*TASK REQUIREMENTS*: Could you return every record below without changing a word?

##### DATA FOR THIS EXERCISE

/-- A refill at which a change to another group comes into force. -/
theorem refilled_otherGroup {h : Shaper} {x : ShpSet} {v : Nat → Nat} (hpend : h.pend = some x) (hg : x.group ≠ h.group) :
    h.refilled v = { h with weight := x.weight, fixed := x.fixed, rate := x.rate, depth := x.depth, pend := none, group := x.group, vF := v x.group
                            tagged := false, tokens := (h.refilled v).tokens, rem := (h.refilled v).rem } := by
  simp only [Shaper.refilled, Shaper.changed, hpend, if_neg hg]

/-! ## The transmit queues -/

/-- A frame that starts is on the wire. -/
theorem startFrame_wire (s : State) (p n : Nat) (x : TxItem) : ((s.startFrame p n x).port p).wire = some x := by
  have hwire : ∀ t : State, t.ports = (s.modPort p fun q => { q with tq := lmod q.tq n [] fun t => t.drop 1, wire := some x, sent := q.sent + 1 }).ports →
      (t.port p).wire = some x := fun t ht => by
    rw [State.port, ht, State.modPort]
    exact congrArg Port.wire (tgetD_tset_same _ _ _ _)
  unfold State.startFrame
  simp only
  split
  · exact hwire _ rfl
  · exact hwire _ rfl

/-- Settles O41. Refills and gate lists follow the branches of their definitions; the item that EGRESS_SELECT moves is
`moveItem_queueAt`. -/
theorem egressScheduling : Obligations.EgressScheduling := by
  unfold Obligations.EgressScheduling
  refine ⟨⟨fun s leg l n hleg hl hpend hn => ?refill, fun s leg hleg hnone => ?noLeg, fun s leg l x hleg hl hpend => ?change,
      fun s g n hg hpend hn => ?group, fun s g r d hg hpend => ?groupChange, fun s leg l hleg hl => ⟨fun hno => ?noQto, fun hsome hqto hm => ?qto⟩⟩,
    ⟨fun s v t p hp hv ht => ⟨fun hnone => ?selectNone, fun c g leg i len l it hsel hl hit => ?selected⟩,
      fun s p hp => ⟨fun hoff => ?off, fun hmode hdown => ?discards, fun hmode hlink hrel => ?serves⟩,
      fun s p t n x xs hq => ⟨fun hfits => ?starts, fun hlong => ?held⟩, fun s p t n hq => ?emptyQueue⟩,
    fun s t p g hp hpend hpass => ?listStarts, fun s p hp hnone => ?noPending, fun s t p e m g hp hgates hhold hfind hpass => ?intervalEnds,
    fun s p hp hnone => ?noList, fun s t p r g hp hgates hhold hpass => ?restarts, fun s p hp hnone => ?noRestart,
    fun s p q h x xs g hp hq hhead hgates hheld => ⟨fun hcycle hlong => ?oversize, fun hcycle => ?notYet⟩, fun s v hv => ?passed⟩
  case refill =>
    subst hn
    refine exec_eq_next rfl (by simp [Instr.wf, hleg]) ?_
    simp only [doLegShaperRefill, hl, Shaper.refilled, Shaper.changed, hpend, refill]
  case noLeg => exact exec_eq_next rfl (by simp [Instr.wf, hleg]) (by simp only [doLegShaperRefill, hnone])
  case change =>
    refine nextWith_of rfl (by simp [Instr.wf, hleg]) ?_
    simp only [doLegShaperRefill, hl]
    have hset := State.setLeg_leg_same s leg { l with shaper := l.shaper.refilled (s.port l.cfg.port).v0 }
    by_cases hg : x.group = l.shaper.group
    · rw [refilled_sameGroup hpend hg] at hset ⊢
      exact ⟨_, hset, rfl, hg.symm, rfl, rfl, rfl, rfl, rfl, rfl, rfl, rfl, fun h => absurd hg h, fun _ => ⟨rfl, rfl⟩⟩
    · rw [refilled_otherGroup hpend hg] at hset ⊢
      exact ⟨_, hset, rfl, rfl, rfl, rfl, rfl, rfl, rfl, rfl, rfl, rfl, fun _ => ⟨rfl, rfl⟩, fun h => absurd h hg⟩
  case group =>
    subst hn
    refine exec_eq_next rfl (by simp [Instr.wf, hg]) ?_
    simp only [doGroupRefill, Node.refilled, hpend, refill]
  case groupChange =>
    refine nextWith_of rfl (by simp [Instr.wf, hg]) ?_
    have hnode : (doGroupRefill g s).node g = (s.node g).refilled := tgetD_tset_same _ _ _ _
    rw [hnode, Node.refilled]
    simp only [hpend, true_and]
    refine ⟨?_, rfl⟩
    cases (s.node g).resetTo <;> rfl
  case noQto =>
    refine exec_eq_next rfl (by simp [Instr.wf, hleg]) ?_
    obtain h | h | h := hno <;> simp [doQtoFire, hl, h]
  case qto =>
    refine nextWith_of rfl (by simp [Instr.wf, hleg]) ?_
    have hgo : ¬(l.queue.isEmpty || l.cfg.qto = 0 || s.time.m < l.qLastRead + l.cfg.qto) = true := by
      simp [hsome, hqto, Nat.not_lt.mpr hm]
    simp only [doQtoFire, hl, if_neg hgo, State.modLeg_eq hl]
    exact ⟨_, State.setLeg_leg_same s leg _, rfl, rfl, rfl, rfl, rfl, rfl, rfl⟩
  case selectNone =>
    subst hv ht
    refine exec_eq_next rfl (by simp [Instr.wf, hp]) ?_
    simp only [doEgressSelect, State.metLq, Option.map_none, Option.getD_none]
    rw [hnone]
  case selected =>
    subst hv ht
    refine nextWith_of rfl (by simp [Instr.wf, hp]) ?_
    simp only [doEgressSelect, State.metLq, Option.map_none, Option.getD_none]
    rw [hsel]
    exact moveItem_queueAt hl hit
  case off => exact exec_eq_next rfl (by simp [Instr.wf, hp]) (by simp [doMacTransmit, hoff])
  case discards => exact exec_eq_next rfl (by simp [Instr.wf, hp]) (by simp [doMacTransmit, hmode, hdown])
  case serves => exact exec_eq_next rfl (by simp [Instr.wf, hp]) (by simp [doMacTransmit, hmode, hlink, hrel])
  case starts => exact ⟨by simp only [State.serveTq, hq, List.head?_cons, hfits, if_true], startFrame_wire s p n x⟩
  case held => simp only [State.serveTq, hq, List.head?_cons, hlong, Bool.false_eq_true, if_false]
  case emptyQueue => simp only [State.serveTq, hq, List.head?_nil]
  case listStarts => exact exec_eq_next rfl (by simp [Instr.wf, hp]) (by simp only [doGateListStart, hpend, hpass])
  case noPending => exact exec_eq_next rfl (by simp [Instr.wf, hp]) (by simp only [doGateListStart, hnone])
  case intervalEnds =>
    exact exec_eq_next rfl (by simp [Instr.wf, hp]) (by simp only [doGateIntervalEnd, hgates, hhold, Option.isSome_none, Bool.false_eq_true, if_false, hfind, hpass])
  case noList => exact exec_eq_next rfl (by simp [Instr.wf, hp]) (by simp only [doGateIntervalEnd, hnone])
  case restarts => exact exec_eq_next rfl (by simp [Instr.wf, hp]) (by simp only [doGateRestart, hgates, hhold, hpass])
  case noRestart =>
    refine exec_eq_next rfl (by simp [Instr.wf, hp]) ?_
    cases hg : (s.port p).gates <;> simp only [doGateRestart, hnone, hg]
  case oversize =>
    exact exec_eq_next rfl (by simp [Instr.wf, hp, hq]) (by simp [doGateOversize, hhead, hgates, hheld, hcycle, hlong, -List.getD_eq_getElem?_getD])
  case notYet =>
    exact exec_eq_next rfl (by simp [Instr.wf, hp, hq])
      (by simp [doGateOversize, hhead, hgates, hheld, Nat.not_le.mpr hcycle, -List.getD_eq_getElem?_getD])
  case passed => exact if_pos hv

##########

*SOLUTION TO THE PROBLEM*:
/-- A refill at which a change to another group comes into force. -/
theorem refilled_otherGroup {h : Shaper} {x : ShpSet} {v : Nat → Nat} (hpend : h.pend = some x) (hg : x.group ≠ h.group) :
    h.refilled v = { h with weight := x.weight, fixed := x.fixed, rate := x.rate, depth := x.depth, pend := none, group := x.group, vF := v x.group
                            tagged := false, tokens := (h.refilled v).tokens, rem := (h.refilled v).rem } := by
  simp only [Shaper.refilled, Shaper.changed, hpend, if_neg hg]

/-! ## The transmit queues -/

/-- A frame that starts is on the wire. -/
theorem startFrame_wire (s : State) (p n : Nat) (x : TxItem) : ((s.startFrame p n x).port p).wire = some x := by
  have hwire : ∀ t : State, t.ports = (s.modPort p fun q => { q with tq := lmod q.tq n [] fun t => t.drop 1, wire := some x, sent := q.sent + 1 }).ports →
      (t.port p).wire = some x := fun t ht => by
    rw [State.port, ht, State.modPort]
    exact congrArg Port.wire (tgetD_tset_same _ _ _ _)
  unfold State.startFrame
  simp only
  split
  · exact hwire _ rfl
  · exact hwire _ rfl

/-- Settles O41. Refills and gate lists follow the branches of their definitions; the item that EGRESS_SELECT moves is
`moveItem_queueAt`. -/
theorem egressScheduling : Obligations.EgressScheduling := by
  unfold Obligations.EgressScheduling
  refine ⟨⟨fun s leg l n hleg hl hpend hn => ?refill, fun s leg hleg hnone => ?noLeg, fun s leg l x hleg hl hpend => ?change,
      fun s g n hg hpend hn => ?group, fun s g r d hg hpend => ?groupChange, fun s leg l hleg hl => ⟨fun hno => ?noQto, fun hsome hqto hm => ?qto⟩⟩,
    ⟨fun s v t p hp hv ht => ⟨fun hnone => ?selectNone, fun c g leg i len l it hsel hl hit => ?selected⟩,
      fun s p hp => ⟨fun hoff => ?off, fun hmode hdown => ?discards, fun hmode hlink hrel => ?serves⟩,
      fun s p t n x xs hq => ⟨fun hfits => ?starts, fun hlong => ?held⟩, fun s p t n hq => ?emptyQueue⟩,
    fun s t p g hp hpend hpass => ?listStarts, fun s p hp hnone => ?noPending, fun s t p e m g hp hgates hhold hfind hpass => ?intervalEnds,
    fun s p hp hnone => ?noList, fun s t p r g hp hgates hhold hpass => ?restarts, fun s p hp hnone => ?noRestart,
    fun s p q h x xs g hp hq hhead hgates hheld => ⟨fun hcycle hlong => ?oversize, fun hcycle => ?notYet⟩, fun s v hv => ?passed⟩
  case refill =>
    subst hn
    refine exec_eq_next rfl (by simp [Instr.wf, hleg]) ?_
    simp only [doLegShaperRefill, hl, Shaper.refilled, Shaper.changed, hpend, refill]
  case noLeg => exact exec_eq_next rfl (by simp [Instr.wf, hleg]) (by simp only [doLegShaperRefill, hnone])
  case change =>
    refine nextWith_of rfl (by simp [Instr.wf, hleg]) ?_
    simp only [doLegShaperRefill, hl]
    have hset := State.setLeg_leg_same s leg { l with shaper := l.shaper.refilled (s.port l.cfg.port).v0 }
    by_cases hg : x.group = l.shaper.group
    · rw [refilled_sameGroup hpend hg] at hset ⊢
      exact ⟨_, hset, rfl, hg.symm, rfl, rfl, rfl, rfl, rfl, rfl, rfl, rfl, fun h => absurd hg h, fun _ => ⟨rfl, rfl⟩⟩
    · rw [refilled_otherGroup hpend hg] at hset ⊢
      exact ⟨_, hset, rfl, rfl, rfl, rfl, rfl, rfl, rfl, rfl, rfl, rfl, fun _ => ⟨rfl, rfl⟩, fun h => absurd h hg⟩
  case group =>
    subst hn
    refine exec_eq_next rfl (by simp [Instr.wf, hg]) ?_
    simp only [doGroupRefill, Node.refilled, hpend, refill]
  case groupChange =>
    refine nextWith_of rfl (by simp [Instr.wf, hg]) ?_
    have hnode : (doGroupRefill g s).node g = (s.node g).refilled := tgetD_tset_same _ _ _ _
    rw [hnode, Node.refilled]
    simp only [hpend, true_and]
    refine ⟨?_, rfl⟩
    cases (s.node g).resetTo <;> rfl
  case noQto =>
    refine exec_eq_next rfl (by simp [Instr.wf, hleg]) ?_
    obtain h | h | h := hno <;> simp [doQtoFire, hl, h]
  case qto =>
    refine nextWith_of rfl (by simp [Instr.wf, hleg]) ?_
    have hgo : ¬(l.queue.isEmpty || l.cfg.qto = 0 || s.time.m < l.qLastRead + l.cfg.qto) = true := by
      simp [hsome, hqto, Nat.not_lt.mpr hm]
    simp only [doQtoFire, hl, if_neg hgo, State.modLeg_eq hl]
    exact ⟨_, State.setLeg_leg_same s leg _, rfl, rfl, rfl, rfl, rfl, rfl, rfl⟩
  case selectNone =>
    subst hv ht
    refine exec_eq_next rfl (by simp [Instr.wf, hp]) ?_
    simp only [doEgressSelect, State.metLq, Option.map_none, Option.getD_none]
    rw [hnone]
  case selected =>
    subst hv ht
    refine nextWith_of rfl (by simp [Instr.wf, hp]) ?_
    simp only [doEgressSelect, State.metLq, Option.map_none, Option.getD_none]
    rw [hsel]
    exact moveItem_queueAt hl hit
  case off => exact exec_eq_next rfl (by simp [Instr.wf, hp]) (by simp [doMacTransmit, hoff])
  case discards => exact exec_eq_next rfl (by simp [Instr.wf, hp]) (by simp [doMacTransmit, hmode, hdown])
  case serves => exact exec_eq_next rfl (by simp [Instr.wf, hp]) (by simp [doMacTransmit, hmode, hlink, hrel])
  case starts => exact ⟨by simp only [State.serveTq, hq, List.head?_cons, hfits, if_true], startFrame_wire s p n x⟩
  case held => simp only [State.serveTq, hq, List.head?_cons, hlong, Bool.false_eq_true, if_false]
  case emptyQueue => simp only [State.serveTq, hq, List.head?_nil]
  case listStarts => exact exec_eq_next rfl (by simp [Instr.wf, hp]) (by simp only [doGateListStart, hpend, hpass])
  case noPending => exact exec_eq_next rfl (by simp [Instr.wf, hp]) (by simp only [doGateListStart, hnone])
  case intervalEnds =>
    exact exec_eq_next rfl (by simp [Instr.wf, hp]) (by simp only [doGateIntervalEnd, hgates, hhold, Option.isSome_none, Bool.false_eq_true, if_false, hfind, hpass])
  case noList => exact exec_eq_next rfl (by simp [Instr.wf, hp]) (by simp only [doGateIntervalEnd, hnone])
  case restarts => exact exec_eq_next rfl (by simp [Instr.wf, hp]) (by simp only [doGateRestart, hgates, hhold, hpass])
  case noRestart =>
    refine exec_eq_next rfl (by simp [Instr.wf, hp]) ?_
    cases hg : (s.port p).gates <;> simp only [doGateRestart, hnone, hg]
  case oversize =>
    exact exec_eq_next rfl (by simp [Instr.wf, hp, hq]) (by simp [doGateOversize, hhead, hgates, hheld, hcycle, hlong, -List.getD_eq_getElem?_getD])
  case notYet =>
    exact exec_eq_next rfl (by simp [Instr.wf, hp, hq])
      (by simp [doGateOversize, hhead, hgates, hheld, Nat.not_le.mpr hcycle, -List.getD_eq_getElem?_getD])
  case passed => exact if_pos hv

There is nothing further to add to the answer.